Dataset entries
=== Section Start ===
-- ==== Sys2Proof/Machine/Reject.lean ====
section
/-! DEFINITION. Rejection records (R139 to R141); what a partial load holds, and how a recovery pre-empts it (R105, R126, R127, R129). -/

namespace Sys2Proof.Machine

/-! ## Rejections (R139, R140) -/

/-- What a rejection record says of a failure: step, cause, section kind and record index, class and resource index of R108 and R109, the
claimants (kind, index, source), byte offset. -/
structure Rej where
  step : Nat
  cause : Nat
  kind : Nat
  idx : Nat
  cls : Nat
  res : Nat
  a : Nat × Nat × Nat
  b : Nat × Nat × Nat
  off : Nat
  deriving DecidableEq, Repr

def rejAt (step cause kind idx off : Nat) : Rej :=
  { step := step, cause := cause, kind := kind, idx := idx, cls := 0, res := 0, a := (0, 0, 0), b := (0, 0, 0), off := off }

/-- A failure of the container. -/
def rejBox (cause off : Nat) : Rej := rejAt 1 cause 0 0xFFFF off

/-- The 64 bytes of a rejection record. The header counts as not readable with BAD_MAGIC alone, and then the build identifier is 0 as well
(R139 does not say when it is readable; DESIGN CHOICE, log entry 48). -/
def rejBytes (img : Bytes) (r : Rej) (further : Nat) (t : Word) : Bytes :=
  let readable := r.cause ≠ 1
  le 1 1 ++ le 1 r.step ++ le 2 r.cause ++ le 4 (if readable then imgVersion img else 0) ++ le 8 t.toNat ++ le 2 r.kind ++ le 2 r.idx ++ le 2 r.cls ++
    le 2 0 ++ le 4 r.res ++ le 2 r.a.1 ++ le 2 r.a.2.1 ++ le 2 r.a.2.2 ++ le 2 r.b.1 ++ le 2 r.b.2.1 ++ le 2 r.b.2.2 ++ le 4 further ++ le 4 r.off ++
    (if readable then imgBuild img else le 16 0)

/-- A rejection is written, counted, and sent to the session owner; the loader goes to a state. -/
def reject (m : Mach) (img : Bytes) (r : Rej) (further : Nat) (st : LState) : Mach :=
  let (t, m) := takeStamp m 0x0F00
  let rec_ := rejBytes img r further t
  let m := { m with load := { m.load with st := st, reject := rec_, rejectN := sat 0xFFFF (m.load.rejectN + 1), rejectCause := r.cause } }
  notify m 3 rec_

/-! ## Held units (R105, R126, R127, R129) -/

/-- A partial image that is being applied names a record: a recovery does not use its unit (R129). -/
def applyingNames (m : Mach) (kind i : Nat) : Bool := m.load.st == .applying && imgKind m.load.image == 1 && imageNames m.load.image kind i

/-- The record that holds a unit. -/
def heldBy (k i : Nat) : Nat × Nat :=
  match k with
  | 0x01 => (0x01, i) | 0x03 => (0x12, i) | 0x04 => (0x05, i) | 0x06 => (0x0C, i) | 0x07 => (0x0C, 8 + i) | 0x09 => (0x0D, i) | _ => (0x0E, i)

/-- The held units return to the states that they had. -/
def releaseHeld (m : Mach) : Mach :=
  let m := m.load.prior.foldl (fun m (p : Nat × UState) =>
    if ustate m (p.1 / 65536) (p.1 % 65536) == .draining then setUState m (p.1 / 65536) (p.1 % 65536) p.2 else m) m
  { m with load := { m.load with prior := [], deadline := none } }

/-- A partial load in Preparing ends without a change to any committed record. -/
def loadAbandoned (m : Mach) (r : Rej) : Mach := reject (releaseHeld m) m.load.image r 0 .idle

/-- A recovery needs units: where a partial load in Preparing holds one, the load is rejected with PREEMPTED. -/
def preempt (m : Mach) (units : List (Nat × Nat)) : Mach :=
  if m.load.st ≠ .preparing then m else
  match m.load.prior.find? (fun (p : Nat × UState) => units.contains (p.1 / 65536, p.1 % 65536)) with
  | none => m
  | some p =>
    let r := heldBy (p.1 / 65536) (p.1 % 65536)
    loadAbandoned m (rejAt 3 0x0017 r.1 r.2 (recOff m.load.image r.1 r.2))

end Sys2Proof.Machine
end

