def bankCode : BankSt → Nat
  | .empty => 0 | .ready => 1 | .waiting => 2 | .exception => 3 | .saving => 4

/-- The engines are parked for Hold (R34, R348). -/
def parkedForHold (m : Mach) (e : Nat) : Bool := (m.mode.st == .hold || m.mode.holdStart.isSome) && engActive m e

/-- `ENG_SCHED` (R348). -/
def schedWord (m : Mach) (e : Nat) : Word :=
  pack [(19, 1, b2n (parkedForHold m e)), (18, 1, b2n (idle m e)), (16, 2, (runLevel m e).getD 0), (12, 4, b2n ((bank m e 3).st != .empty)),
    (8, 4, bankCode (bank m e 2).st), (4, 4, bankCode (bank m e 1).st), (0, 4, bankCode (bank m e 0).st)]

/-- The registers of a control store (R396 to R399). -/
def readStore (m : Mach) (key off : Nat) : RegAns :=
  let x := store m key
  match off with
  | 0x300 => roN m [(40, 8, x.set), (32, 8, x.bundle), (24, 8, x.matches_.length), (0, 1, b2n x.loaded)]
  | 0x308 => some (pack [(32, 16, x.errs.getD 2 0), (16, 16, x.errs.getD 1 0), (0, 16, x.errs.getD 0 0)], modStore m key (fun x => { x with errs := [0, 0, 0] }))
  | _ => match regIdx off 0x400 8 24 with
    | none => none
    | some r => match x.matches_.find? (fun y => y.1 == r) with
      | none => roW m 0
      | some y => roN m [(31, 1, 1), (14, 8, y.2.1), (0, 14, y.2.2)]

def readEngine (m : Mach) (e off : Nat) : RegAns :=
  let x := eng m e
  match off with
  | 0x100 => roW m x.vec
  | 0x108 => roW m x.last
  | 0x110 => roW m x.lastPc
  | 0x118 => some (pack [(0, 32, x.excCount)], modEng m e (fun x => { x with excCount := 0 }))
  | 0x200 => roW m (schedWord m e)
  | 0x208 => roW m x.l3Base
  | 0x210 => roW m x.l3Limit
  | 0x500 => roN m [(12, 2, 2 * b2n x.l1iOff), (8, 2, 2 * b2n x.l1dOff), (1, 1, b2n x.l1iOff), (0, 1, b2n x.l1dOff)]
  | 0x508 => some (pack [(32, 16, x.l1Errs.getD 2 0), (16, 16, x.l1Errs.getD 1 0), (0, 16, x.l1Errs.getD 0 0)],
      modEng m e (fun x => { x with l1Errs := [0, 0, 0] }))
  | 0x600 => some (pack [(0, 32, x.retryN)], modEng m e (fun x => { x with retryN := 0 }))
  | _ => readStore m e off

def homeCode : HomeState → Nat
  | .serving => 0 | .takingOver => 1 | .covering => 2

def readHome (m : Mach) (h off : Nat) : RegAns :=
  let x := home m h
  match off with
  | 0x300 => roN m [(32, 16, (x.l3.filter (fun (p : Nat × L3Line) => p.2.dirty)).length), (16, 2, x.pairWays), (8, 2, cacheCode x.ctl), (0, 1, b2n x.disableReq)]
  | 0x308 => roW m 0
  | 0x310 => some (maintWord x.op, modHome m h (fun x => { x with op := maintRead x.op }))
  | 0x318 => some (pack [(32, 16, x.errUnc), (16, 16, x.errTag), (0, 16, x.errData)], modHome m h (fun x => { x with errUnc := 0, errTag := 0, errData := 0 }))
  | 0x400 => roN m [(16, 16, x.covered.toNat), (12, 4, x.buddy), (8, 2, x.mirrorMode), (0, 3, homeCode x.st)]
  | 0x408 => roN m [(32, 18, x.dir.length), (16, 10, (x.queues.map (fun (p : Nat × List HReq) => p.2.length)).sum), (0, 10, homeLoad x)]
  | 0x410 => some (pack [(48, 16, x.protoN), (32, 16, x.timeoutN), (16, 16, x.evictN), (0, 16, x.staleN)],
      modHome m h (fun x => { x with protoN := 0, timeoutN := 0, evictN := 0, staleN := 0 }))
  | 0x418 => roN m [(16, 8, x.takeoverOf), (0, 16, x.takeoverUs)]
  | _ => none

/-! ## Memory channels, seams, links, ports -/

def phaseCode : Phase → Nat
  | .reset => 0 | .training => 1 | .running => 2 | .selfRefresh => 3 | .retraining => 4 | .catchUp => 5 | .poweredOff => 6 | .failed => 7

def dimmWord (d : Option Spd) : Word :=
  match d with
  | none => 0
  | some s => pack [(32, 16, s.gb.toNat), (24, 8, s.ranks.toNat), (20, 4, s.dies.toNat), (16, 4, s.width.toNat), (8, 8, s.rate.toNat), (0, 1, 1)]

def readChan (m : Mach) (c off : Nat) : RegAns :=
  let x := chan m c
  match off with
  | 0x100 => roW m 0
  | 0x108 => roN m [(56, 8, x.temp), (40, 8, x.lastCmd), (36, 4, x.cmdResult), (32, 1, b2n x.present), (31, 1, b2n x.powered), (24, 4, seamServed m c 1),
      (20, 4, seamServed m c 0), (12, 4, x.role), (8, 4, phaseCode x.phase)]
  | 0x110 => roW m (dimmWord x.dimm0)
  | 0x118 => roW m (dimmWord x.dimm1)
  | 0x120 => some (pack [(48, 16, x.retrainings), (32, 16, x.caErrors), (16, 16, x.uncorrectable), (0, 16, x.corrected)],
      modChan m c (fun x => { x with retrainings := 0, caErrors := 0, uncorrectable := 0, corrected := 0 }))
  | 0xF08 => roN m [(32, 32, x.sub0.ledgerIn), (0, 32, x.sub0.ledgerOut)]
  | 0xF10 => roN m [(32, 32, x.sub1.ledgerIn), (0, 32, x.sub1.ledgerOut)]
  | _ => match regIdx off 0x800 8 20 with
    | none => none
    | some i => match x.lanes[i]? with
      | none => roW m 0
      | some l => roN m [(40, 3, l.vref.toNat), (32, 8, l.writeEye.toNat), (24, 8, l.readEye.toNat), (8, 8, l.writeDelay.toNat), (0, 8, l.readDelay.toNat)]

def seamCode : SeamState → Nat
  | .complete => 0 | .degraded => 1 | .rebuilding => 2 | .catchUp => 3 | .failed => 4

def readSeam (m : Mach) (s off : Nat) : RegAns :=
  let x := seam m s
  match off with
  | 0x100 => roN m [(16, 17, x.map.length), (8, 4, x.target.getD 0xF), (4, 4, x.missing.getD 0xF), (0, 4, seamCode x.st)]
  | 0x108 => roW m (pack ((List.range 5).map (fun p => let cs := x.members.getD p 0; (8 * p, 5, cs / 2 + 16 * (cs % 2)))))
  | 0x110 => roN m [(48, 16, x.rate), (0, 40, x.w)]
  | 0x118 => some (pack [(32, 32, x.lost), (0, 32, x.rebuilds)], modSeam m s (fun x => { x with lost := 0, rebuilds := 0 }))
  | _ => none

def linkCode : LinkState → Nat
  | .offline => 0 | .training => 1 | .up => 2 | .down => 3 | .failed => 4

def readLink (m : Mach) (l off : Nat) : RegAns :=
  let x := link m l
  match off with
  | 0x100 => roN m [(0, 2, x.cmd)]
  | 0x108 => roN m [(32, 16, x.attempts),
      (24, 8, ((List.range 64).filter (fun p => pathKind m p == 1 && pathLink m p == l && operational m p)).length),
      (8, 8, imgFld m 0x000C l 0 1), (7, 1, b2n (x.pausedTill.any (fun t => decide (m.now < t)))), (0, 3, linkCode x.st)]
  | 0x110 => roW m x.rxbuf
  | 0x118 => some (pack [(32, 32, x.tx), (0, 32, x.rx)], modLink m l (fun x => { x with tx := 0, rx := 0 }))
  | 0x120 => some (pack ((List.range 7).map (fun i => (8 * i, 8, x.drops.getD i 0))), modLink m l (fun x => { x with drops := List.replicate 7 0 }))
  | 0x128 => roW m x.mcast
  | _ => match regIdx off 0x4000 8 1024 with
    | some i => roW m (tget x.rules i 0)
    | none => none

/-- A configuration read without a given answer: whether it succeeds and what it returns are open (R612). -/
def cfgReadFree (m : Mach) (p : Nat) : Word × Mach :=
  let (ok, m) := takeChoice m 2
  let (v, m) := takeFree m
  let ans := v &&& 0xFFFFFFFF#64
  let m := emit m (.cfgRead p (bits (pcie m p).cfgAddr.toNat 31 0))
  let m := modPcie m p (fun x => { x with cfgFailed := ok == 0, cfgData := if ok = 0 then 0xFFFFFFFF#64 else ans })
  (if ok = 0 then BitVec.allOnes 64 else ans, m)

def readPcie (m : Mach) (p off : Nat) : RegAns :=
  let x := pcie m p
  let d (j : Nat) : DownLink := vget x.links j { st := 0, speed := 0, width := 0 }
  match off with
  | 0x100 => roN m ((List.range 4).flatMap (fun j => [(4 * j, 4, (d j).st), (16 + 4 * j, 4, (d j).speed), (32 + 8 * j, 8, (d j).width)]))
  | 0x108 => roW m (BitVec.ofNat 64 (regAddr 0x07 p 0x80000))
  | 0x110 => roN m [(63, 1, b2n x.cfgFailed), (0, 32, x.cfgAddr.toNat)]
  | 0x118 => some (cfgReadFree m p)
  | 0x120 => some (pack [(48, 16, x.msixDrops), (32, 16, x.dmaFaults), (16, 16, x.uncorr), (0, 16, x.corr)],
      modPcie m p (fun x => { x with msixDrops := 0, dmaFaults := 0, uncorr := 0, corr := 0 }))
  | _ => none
=== Section End ===
▶ [Instructions to follow]: Only the lines that contain the string "timeoutN" should be copied from the entries above.

▶ [Exercise response]:
  | 0x410 => some (pack [(48, 16, x.protoN), (32, 16, x.timeoutN), (16, 16, x.evictN), (0, 16, x.staleN)],
      modHome m h (fun x => { x with protoN := 0, timeoutN := 0, evictN := 0, staleN := 0 }))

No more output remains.